Work instructions:
Select from the data all lines with the word "errRange".

Supplied material:
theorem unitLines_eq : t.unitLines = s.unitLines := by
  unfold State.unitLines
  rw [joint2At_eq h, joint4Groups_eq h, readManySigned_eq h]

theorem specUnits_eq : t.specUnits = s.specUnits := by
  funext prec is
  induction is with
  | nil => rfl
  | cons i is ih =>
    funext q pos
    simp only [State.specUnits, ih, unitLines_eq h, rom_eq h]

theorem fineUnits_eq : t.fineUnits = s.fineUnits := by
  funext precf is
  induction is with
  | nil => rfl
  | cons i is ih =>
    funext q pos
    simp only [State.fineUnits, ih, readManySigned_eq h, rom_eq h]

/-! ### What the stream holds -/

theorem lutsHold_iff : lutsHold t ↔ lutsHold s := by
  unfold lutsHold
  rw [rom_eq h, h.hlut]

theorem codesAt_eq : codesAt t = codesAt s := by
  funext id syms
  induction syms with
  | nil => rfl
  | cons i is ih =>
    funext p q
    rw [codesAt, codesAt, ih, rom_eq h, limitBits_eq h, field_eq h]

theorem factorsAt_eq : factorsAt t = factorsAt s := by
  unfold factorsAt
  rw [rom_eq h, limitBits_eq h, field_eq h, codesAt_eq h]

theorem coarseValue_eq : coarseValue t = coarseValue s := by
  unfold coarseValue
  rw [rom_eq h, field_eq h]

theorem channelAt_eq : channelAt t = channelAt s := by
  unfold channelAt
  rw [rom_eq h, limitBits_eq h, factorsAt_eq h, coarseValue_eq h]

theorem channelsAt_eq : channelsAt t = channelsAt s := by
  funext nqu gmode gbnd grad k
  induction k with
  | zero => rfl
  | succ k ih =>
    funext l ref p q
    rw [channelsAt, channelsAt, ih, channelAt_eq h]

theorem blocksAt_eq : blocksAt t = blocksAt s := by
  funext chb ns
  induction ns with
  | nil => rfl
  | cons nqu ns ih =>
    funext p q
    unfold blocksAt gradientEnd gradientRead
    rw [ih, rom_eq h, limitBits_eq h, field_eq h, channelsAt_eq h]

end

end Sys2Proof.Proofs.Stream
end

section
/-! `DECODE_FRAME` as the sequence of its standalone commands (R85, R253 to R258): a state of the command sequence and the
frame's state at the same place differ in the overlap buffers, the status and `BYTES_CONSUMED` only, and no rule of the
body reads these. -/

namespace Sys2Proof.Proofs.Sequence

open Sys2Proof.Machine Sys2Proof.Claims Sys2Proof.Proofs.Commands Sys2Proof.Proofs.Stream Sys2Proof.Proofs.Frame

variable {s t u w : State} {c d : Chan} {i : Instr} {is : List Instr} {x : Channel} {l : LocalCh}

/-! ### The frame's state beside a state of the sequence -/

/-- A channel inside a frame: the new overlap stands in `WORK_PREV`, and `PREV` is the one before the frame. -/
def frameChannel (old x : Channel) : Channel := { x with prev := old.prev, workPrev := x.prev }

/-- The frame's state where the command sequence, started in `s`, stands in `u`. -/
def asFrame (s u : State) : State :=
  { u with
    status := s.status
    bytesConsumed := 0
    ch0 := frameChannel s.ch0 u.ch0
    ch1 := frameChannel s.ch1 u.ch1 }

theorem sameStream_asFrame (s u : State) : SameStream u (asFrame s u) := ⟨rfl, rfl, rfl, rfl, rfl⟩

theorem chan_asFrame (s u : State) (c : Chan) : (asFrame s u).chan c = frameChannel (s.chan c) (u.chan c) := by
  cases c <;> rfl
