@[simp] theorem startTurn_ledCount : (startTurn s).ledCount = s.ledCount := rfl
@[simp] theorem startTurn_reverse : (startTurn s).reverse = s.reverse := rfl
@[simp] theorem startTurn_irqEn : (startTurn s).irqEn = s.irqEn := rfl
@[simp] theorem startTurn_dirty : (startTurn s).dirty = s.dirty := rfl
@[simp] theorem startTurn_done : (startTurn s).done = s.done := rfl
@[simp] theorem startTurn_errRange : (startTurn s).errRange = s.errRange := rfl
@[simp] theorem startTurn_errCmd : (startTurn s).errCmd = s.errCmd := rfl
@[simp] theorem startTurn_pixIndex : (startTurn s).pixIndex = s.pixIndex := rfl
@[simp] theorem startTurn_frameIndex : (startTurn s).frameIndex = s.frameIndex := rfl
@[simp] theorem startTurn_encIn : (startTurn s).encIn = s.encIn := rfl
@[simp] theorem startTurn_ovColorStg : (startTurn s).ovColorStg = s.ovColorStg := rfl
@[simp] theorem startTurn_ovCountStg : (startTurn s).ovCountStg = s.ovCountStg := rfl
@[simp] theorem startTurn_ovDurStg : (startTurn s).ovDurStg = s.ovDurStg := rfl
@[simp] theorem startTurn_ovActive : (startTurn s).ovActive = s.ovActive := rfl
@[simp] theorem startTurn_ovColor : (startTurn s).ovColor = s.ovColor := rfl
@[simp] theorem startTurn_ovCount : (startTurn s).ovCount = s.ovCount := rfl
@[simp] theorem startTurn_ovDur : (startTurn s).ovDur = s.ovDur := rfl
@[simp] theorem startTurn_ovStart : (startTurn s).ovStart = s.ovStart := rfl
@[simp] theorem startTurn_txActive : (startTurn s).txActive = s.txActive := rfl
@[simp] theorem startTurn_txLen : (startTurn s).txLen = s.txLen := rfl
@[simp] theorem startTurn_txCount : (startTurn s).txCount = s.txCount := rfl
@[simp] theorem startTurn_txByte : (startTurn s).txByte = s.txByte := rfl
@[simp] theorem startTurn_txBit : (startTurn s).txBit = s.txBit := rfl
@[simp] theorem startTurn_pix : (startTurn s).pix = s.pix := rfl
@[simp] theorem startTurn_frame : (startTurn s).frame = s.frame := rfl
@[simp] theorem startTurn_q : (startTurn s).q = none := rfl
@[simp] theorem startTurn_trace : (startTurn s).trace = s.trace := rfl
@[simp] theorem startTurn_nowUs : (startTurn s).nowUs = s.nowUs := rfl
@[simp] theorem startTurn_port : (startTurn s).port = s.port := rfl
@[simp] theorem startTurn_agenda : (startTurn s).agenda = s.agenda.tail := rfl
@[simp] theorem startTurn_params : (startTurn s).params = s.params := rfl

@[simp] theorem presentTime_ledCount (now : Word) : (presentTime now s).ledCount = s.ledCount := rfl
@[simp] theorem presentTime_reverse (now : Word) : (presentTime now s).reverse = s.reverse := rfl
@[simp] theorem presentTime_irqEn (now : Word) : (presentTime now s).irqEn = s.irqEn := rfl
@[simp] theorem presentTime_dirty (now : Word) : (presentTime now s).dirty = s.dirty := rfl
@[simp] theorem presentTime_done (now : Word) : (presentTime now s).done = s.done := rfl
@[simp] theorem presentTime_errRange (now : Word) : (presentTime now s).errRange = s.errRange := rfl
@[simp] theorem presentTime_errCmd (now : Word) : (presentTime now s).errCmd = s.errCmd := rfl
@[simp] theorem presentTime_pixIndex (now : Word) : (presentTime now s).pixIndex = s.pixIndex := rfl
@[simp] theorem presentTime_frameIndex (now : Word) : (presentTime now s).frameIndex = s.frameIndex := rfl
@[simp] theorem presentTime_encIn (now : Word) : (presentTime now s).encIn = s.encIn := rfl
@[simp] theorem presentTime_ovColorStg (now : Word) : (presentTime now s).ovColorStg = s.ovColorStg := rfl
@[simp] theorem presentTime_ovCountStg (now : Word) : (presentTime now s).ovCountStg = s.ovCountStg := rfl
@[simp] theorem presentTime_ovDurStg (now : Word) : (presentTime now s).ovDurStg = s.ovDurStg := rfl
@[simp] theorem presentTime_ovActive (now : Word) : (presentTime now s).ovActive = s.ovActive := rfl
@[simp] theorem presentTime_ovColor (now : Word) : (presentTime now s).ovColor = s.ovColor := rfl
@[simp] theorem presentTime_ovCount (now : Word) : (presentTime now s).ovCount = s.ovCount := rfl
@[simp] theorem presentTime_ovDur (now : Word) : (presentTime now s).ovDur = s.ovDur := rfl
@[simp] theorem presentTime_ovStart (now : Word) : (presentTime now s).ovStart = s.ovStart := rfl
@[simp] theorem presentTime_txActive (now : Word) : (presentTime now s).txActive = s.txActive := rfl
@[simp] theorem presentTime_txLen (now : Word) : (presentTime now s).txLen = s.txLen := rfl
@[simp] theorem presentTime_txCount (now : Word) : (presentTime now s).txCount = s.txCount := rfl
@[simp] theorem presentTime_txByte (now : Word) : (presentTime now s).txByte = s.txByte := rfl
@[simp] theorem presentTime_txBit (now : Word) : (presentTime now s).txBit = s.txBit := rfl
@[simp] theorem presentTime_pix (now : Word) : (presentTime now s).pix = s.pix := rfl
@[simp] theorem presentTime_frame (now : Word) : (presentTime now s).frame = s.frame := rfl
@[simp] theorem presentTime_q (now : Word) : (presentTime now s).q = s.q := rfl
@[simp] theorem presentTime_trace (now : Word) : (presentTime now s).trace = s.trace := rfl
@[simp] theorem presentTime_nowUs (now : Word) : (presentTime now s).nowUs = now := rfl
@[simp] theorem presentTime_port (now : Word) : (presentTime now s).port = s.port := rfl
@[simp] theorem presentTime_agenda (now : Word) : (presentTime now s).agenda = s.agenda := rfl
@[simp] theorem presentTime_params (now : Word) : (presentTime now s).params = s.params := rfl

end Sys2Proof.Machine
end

Written solution:
@[simp] theorem startTurn_errRange : (startTurn s).errRange = s.errRange := rfl
@[simp] theorem presentTime_errRange (now : Word) : (presentTime now s).errRange = s.errRange := rfl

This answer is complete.